*Material provided*:
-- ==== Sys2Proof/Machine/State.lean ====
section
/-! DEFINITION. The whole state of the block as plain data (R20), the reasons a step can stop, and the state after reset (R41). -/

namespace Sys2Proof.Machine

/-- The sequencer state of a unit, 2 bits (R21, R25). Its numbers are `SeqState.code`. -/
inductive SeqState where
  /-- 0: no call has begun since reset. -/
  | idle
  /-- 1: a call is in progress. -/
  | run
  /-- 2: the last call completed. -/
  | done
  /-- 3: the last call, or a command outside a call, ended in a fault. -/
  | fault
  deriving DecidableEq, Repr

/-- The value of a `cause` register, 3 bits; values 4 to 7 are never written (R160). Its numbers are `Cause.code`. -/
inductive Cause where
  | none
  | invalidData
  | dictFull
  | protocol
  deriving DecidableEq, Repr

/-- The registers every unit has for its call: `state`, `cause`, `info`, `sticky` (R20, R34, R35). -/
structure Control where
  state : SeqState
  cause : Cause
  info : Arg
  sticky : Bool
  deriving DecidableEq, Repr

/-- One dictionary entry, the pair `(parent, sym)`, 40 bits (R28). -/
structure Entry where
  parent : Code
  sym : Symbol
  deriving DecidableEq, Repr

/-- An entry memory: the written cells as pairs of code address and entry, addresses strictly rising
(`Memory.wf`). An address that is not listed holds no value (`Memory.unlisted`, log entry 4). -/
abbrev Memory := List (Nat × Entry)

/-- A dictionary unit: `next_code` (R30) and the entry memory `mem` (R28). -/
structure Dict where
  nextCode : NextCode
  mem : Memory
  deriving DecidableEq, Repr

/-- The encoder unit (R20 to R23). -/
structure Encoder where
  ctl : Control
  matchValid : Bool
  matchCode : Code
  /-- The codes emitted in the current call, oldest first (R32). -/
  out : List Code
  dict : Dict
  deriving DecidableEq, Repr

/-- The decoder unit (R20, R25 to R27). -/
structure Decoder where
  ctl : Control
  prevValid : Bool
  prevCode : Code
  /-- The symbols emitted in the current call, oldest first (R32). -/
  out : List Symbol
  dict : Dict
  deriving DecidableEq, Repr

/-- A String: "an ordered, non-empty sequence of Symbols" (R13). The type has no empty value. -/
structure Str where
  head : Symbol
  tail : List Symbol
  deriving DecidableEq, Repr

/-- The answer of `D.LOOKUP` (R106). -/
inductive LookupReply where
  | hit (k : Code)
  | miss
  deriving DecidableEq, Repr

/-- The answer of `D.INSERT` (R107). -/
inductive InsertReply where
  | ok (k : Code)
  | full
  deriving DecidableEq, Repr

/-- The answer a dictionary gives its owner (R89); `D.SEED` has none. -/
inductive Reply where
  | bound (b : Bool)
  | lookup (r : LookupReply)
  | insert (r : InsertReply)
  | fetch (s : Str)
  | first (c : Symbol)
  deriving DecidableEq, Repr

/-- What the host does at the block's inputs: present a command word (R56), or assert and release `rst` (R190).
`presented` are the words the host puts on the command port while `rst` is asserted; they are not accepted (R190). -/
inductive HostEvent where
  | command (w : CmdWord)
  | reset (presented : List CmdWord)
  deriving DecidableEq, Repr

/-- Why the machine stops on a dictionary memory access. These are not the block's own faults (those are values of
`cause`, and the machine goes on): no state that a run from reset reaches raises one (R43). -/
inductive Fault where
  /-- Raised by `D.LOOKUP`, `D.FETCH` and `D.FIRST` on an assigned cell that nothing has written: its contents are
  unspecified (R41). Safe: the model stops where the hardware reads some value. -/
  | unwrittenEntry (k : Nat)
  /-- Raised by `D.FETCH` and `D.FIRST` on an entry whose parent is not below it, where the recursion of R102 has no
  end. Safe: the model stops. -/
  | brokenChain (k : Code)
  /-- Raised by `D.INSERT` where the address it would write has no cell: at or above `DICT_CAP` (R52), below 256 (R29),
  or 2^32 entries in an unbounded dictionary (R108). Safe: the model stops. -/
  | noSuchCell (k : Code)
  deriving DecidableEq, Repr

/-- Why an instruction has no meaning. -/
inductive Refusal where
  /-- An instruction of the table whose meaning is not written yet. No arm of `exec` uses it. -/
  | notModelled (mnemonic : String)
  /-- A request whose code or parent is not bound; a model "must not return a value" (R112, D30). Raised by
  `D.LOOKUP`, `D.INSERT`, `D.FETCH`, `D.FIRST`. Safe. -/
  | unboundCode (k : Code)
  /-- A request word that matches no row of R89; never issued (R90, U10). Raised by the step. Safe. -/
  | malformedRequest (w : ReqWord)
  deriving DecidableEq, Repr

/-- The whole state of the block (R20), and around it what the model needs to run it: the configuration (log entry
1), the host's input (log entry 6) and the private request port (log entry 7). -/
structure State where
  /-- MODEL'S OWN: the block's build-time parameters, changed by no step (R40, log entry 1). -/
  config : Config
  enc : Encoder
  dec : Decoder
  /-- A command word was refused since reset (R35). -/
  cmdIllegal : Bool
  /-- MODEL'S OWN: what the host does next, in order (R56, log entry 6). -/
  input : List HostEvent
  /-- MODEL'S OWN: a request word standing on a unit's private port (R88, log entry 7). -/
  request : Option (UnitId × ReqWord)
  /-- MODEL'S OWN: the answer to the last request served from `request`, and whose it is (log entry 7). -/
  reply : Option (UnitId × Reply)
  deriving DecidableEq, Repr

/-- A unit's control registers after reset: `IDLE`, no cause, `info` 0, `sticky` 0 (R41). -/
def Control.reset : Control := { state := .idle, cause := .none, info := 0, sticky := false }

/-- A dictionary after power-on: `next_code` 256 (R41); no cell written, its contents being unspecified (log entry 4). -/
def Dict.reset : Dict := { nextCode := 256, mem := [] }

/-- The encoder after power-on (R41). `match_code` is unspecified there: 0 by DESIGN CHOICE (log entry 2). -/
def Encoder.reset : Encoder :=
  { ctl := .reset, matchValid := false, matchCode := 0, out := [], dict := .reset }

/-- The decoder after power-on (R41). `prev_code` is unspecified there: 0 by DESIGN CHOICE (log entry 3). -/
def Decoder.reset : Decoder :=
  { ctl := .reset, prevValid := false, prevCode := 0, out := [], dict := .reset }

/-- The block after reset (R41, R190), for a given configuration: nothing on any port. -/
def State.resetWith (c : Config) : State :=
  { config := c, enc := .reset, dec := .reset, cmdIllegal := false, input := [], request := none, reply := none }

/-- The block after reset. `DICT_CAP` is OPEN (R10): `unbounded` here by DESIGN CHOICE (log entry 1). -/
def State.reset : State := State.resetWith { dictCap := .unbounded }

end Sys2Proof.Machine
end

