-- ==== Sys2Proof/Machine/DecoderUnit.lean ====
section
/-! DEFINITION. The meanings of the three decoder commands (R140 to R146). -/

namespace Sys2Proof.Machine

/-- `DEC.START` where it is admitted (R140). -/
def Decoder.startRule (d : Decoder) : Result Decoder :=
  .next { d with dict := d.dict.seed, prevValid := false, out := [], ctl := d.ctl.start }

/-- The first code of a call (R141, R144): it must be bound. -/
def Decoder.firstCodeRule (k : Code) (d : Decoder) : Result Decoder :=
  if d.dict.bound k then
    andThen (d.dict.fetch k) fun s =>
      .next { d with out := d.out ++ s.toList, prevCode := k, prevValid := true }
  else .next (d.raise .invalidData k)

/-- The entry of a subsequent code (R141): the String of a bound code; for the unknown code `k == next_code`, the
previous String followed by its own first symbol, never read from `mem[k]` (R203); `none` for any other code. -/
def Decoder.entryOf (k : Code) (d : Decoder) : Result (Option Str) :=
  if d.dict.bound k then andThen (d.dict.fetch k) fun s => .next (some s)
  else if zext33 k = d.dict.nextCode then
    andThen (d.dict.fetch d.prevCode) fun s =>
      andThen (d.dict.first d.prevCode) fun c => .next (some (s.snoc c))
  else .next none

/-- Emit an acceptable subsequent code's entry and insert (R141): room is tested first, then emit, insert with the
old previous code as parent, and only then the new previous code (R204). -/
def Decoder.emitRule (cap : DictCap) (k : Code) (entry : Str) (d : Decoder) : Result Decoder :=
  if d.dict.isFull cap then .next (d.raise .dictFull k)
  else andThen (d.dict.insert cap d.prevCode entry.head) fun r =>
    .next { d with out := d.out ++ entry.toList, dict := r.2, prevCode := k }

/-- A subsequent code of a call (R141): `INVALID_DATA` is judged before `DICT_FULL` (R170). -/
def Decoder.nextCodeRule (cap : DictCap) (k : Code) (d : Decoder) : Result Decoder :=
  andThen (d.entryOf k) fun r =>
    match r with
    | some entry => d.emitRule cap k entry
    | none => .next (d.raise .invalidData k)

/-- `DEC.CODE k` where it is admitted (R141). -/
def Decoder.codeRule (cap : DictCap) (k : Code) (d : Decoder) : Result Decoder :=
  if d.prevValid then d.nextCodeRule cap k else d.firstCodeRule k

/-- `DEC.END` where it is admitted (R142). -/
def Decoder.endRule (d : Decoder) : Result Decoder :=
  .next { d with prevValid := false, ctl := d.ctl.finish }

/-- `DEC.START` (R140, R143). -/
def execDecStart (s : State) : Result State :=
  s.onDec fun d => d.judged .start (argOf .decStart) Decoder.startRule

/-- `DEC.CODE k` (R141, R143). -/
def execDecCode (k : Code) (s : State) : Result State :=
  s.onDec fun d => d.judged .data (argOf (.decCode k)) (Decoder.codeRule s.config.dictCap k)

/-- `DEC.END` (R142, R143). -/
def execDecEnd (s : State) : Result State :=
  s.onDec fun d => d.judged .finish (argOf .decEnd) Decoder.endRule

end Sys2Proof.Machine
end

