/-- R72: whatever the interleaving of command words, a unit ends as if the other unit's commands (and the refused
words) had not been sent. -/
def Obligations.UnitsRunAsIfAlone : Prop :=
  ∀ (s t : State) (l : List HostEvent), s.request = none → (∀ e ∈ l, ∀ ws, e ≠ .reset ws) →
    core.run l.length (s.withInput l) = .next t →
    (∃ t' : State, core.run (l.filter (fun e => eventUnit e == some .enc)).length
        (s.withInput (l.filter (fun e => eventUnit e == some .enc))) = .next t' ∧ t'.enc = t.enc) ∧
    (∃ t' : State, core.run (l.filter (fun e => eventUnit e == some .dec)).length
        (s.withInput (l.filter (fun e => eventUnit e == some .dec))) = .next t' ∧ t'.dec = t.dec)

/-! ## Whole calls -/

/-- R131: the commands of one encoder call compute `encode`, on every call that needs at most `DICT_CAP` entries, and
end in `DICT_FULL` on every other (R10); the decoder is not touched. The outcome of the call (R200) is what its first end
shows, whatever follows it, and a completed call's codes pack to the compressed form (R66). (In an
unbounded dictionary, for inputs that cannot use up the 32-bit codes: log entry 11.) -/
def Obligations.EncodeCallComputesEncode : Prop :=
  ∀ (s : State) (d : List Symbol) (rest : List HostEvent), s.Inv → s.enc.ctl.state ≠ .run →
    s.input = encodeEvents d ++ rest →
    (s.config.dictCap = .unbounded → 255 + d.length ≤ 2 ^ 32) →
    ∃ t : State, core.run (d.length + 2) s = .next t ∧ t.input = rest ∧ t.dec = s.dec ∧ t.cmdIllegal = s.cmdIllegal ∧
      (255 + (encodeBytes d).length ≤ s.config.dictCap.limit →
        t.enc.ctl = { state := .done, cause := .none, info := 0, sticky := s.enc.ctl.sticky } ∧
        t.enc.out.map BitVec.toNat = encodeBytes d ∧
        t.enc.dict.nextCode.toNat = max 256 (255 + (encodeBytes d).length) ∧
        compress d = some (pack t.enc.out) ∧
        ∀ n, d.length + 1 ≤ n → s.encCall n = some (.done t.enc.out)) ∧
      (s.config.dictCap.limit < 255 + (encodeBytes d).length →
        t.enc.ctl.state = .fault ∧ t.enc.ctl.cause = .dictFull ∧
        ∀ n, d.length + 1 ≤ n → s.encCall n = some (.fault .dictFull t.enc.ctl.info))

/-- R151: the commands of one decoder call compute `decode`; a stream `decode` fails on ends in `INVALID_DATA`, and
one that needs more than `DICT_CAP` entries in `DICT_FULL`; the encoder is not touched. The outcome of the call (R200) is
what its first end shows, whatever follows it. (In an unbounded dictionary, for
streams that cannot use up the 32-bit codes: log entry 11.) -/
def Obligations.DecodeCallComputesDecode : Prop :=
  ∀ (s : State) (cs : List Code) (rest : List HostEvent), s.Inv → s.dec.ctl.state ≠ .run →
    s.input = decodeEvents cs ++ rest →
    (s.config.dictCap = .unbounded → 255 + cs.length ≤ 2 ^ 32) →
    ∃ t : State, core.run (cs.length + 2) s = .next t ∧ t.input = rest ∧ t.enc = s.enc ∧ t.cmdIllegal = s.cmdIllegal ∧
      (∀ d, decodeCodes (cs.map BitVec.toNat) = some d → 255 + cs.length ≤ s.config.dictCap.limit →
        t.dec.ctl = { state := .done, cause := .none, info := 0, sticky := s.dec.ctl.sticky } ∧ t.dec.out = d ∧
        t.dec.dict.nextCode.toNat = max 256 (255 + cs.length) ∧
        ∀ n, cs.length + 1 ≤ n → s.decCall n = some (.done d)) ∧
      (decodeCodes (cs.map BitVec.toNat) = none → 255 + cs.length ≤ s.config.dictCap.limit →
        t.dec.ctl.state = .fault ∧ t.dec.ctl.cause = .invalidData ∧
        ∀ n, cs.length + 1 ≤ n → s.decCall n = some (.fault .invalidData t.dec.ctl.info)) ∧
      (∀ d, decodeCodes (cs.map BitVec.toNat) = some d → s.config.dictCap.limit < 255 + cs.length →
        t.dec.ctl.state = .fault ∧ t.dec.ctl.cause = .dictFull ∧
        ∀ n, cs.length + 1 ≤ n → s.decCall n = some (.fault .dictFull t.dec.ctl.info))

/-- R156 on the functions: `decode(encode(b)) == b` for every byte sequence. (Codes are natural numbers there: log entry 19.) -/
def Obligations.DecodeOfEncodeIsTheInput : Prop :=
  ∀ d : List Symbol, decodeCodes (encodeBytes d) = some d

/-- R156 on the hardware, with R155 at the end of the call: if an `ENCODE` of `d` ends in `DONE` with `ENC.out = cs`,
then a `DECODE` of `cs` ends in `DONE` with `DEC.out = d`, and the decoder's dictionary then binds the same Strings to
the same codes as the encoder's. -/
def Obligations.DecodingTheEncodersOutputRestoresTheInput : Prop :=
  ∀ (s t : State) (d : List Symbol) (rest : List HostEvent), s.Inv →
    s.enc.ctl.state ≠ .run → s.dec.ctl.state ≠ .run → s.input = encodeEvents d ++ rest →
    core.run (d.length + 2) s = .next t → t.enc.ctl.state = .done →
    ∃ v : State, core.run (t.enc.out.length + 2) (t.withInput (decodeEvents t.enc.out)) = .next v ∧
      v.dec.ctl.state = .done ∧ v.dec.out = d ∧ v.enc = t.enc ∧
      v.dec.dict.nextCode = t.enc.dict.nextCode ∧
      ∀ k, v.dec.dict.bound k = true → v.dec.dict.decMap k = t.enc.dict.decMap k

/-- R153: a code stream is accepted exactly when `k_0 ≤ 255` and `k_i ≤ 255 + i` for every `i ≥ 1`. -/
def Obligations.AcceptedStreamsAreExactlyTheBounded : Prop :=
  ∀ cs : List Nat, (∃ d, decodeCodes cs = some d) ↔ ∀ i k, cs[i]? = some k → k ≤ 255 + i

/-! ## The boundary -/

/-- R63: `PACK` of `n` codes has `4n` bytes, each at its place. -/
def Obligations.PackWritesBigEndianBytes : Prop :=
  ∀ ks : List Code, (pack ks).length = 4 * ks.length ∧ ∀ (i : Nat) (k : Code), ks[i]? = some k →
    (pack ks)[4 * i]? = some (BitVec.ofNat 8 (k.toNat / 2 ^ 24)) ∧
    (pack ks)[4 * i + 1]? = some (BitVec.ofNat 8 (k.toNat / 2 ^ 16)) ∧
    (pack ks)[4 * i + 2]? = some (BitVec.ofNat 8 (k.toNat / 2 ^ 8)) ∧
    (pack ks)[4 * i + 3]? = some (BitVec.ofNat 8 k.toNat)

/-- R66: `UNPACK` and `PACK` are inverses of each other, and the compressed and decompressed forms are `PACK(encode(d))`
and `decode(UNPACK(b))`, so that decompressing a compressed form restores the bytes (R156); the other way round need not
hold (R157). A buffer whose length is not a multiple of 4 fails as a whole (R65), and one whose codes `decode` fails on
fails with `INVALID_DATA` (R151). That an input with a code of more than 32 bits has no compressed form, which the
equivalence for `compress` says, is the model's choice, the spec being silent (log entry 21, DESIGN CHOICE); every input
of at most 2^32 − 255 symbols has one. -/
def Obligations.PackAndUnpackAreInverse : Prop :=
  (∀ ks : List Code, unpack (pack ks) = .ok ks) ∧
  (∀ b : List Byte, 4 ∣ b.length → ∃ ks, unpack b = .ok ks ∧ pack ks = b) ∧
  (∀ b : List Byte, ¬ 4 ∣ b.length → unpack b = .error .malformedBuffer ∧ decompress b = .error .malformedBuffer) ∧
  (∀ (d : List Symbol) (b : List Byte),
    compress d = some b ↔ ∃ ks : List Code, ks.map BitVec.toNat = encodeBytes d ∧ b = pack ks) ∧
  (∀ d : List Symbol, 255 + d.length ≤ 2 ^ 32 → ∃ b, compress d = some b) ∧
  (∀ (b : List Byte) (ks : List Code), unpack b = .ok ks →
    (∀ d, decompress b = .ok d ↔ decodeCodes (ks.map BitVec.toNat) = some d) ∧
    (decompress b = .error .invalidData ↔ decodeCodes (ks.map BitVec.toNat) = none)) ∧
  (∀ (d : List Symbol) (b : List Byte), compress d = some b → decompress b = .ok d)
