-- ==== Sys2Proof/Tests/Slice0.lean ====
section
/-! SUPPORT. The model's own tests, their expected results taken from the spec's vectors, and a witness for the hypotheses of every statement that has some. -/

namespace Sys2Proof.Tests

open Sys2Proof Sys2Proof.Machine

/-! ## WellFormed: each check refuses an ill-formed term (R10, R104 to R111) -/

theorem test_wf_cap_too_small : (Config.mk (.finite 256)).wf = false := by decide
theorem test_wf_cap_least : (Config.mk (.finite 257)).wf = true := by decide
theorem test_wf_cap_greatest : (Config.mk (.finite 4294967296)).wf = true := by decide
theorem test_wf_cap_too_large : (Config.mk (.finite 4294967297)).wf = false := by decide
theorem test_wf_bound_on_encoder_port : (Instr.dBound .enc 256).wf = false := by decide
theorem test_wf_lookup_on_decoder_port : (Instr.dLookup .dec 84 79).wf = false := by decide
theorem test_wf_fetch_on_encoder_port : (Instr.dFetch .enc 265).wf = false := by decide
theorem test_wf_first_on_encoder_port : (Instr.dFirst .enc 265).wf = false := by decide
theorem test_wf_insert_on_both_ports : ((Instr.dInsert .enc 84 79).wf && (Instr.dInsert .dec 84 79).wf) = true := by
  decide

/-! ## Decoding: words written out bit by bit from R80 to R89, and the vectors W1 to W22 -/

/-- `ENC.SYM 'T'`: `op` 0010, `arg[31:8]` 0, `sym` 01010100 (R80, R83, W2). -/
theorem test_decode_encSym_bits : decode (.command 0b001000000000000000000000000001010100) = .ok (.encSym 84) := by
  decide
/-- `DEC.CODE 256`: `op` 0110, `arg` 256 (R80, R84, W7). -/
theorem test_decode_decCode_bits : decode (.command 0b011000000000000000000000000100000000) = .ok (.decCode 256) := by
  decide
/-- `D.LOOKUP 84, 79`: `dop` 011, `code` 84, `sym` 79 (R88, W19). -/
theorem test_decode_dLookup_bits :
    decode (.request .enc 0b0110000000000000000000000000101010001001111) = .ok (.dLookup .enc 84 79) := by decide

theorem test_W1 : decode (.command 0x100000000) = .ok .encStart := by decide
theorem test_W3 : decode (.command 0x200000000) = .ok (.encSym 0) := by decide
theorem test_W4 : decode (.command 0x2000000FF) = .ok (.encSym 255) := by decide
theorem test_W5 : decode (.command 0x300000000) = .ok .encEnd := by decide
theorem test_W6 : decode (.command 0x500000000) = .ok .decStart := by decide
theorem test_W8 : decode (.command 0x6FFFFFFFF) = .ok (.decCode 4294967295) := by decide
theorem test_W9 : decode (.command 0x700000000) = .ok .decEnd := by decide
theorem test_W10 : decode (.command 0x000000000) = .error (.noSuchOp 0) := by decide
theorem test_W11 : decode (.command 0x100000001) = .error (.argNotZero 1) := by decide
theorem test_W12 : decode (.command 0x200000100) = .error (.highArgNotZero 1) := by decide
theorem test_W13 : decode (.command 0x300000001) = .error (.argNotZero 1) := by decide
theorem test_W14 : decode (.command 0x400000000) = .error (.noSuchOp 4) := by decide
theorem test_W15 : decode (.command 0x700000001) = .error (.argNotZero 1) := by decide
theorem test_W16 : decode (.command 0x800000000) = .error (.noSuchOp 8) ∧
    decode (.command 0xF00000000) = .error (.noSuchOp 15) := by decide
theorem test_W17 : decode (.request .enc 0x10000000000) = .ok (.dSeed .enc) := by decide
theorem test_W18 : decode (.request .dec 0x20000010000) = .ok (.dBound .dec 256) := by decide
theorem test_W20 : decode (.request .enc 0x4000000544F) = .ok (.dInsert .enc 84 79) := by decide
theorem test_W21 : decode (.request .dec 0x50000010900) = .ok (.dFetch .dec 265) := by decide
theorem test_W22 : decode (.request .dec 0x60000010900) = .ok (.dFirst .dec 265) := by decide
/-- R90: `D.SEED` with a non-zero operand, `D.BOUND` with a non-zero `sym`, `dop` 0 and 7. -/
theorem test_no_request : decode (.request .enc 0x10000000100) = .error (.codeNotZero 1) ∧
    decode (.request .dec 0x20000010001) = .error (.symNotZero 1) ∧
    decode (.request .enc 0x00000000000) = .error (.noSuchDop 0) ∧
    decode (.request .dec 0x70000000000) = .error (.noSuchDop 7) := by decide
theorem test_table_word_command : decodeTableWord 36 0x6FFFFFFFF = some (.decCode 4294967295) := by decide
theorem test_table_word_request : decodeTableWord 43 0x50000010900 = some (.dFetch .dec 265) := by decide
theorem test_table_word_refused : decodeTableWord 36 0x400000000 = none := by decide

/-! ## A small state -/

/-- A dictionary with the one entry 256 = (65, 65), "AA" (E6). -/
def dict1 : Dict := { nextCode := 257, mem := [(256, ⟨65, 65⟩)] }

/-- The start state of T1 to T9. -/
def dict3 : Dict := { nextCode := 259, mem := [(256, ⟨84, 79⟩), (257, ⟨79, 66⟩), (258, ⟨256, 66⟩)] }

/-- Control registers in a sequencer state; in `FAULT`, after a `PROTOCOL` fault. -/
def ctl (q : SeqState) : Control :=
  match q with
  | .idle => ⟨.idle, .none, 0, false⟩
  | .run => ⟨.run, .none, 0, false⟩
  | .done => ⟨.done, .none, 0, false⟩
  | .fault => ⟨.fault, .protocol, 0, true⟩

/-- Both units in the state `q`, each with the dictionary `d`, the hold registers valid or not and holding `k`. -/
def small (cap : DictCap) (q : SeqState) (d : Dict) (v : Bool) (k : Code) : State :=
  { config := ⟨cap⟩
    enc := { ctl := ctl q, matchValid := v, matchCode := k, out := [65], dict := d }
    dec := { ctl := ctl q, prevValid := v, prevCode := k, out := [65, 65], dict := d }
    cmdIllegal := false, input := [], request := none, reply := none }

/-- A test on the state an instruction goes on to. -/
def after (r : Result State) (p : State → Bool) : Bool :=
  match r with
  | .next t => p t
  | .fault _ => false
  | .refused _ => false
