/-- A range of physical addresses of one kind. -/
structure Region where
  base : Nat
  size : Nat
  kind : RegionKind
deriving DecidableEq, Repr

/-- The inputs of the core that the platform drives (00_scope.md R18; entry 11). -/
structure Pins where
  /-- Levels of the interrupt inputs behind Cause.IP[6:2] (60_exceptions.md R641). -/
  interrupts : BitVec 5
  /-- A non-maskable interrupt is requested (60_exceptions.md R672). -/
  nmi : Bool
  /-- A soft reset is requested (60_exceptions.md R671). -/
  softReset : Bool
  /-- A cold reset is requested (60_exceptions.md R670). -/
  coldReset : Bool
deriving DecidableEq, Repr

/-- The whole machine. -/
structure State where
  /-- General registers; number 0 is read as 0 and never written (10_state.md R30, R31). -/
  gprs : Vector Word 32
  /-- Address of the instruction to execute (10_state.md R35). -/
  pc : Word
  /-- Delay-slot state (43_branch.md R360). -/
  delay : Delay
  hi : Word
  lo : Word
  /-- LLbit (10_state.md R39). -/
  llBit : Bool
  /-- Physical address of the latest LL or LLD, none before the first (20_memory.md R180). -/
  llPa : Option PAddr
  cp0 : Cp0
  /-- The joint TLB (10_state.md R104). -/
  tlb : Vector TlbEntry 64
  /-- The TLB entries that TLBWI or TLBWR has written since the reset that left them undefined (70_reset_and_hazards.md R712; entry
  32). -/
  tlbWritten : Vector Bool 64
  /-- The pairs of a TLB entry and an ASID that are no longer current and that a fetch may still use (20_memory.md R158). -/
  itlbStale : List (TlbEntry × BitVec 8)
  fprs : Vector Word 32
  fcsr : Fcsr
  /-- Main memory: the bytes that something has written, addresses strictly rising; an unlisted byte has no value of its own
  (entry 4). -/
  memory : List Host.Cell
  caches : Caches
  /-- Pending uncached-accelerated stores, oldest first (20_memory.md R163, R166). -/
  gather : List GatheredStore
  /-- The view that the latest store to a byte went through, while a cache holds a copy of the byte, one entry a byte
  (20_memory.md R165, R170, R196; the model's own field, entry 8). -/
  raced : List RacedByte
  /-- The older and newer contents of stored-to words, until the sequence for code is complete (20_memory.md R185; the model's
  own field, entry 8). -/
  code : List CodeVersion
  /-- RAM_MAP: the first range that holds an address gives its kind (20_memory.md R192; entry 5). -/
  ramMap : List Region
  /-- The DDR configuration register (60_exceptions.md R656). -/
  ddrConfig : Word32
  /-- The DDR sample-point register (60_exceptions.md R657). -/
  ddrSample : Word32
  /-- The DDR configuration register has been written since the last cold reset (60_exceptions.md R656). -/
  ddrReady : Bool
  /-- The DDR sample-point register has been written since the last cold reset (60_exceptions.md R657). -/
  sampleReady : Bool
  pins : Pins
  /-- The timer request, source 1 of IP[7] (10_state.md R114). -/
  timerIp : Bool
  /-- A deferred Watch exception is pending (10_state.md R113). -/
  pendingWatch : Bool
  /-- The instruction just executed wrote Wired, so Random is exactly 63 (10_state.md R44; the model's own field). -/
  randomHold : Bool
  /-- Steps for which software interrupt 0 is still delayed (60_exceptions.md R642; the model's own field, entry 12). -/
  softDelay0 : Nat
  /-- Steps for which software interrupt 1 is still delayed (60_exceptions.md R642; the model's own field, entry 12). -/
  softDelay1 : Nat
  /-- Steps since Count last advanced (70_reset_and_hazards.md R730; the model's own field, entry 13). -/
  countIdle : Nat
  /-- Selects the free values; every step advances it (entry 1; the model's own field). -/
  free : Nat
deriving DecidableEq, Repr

*Aim of the task*: In the listing above, transcribe exactly everything from the line containing "R131: the commands" down to the line containing "s.Inv → s.dec.ctl.state ≠ .run →", including both and nothing more.

*Exercise result*:
/-- R131: the commands of one encoder call compute `encode`, on every call that needs at most `DICT_CAP` entries, and
end in `DICT_FULL` on every other (R10); the decoder is not touched. The outcome of the call (R200) is what its first end
shows, whatever follows it, and a completed call's codes pack to the compressed form (R66). (In an
unbounded dictionary, for inputs that cannot use up the 32-bit codes: log entry 11.) -/
def Obligations.EncodeCallComputesEncode : Prop :=
  ∀ (s : State) (d : List Symbol) (rest : List HostEvent), s.Inv → s.enc.ctl.state ≠ .run →
    s.input = encodeEvents d ++ rest →
    (s.config.dictCap = .unbounded → 255 + d.length ≤ 2 ^ 32) →
    ∃ t : State, core.run (d.length + 2) s = .next t ∧ t.input = rest ∧ t.dec = s.dec ∧ t.cmdIllegal = s.cmdIllegal ∧
      (255 + (encodeBytes d).length ≤ s.config.dictCap.limit →
        t.enc.ctl = { state := .done, cause := .none, info := 0, sticky := s.enc.ctl.sticky } ∧
        t.enc.out.map BitVec.toNat = encodeBytes d ∧
        t.enc.dict.nextCode.toNat = max 256 (255 + (encodeBytes d).length) ∧
        compress d = some (pack t.enc.out) ∧
        ∀ n, d.length + 1 ≤ n → s.encCall n = some (.done t.enc.out)) ∧
      (s.config.dictCap.limit < 255 + (encodeBytes d).length →
        t.enc.ctl.state = .fault ∧ t.enc.ctl.cause = .dictFull ∧
        ∀ n, d.length + 1 ≤ n → s.encCall n = some (.fault .dictFull t.enc.ctl.info))

/-- R151: the commands of one decoder call compute `decode`; a stream `decode` fails on ends in `INVALID_DATA`, and
one that needs more than `DICT_CAP` entries in `DICT_FULL`; the encoder is not touched. The outcome of the call (R200) is
what its first end shows, whatever follows it. (In an unbounded dictionary, for
streams that cannot use up the 32-bit codes: log entry 11.) -/
def Obligations.DecodeCallComputesDecode : Prop :=
  ∀ (s : State) (cs : List Code) (rest : List HostEvent), s.Inv → s.dec.ctl.state ≠ .run →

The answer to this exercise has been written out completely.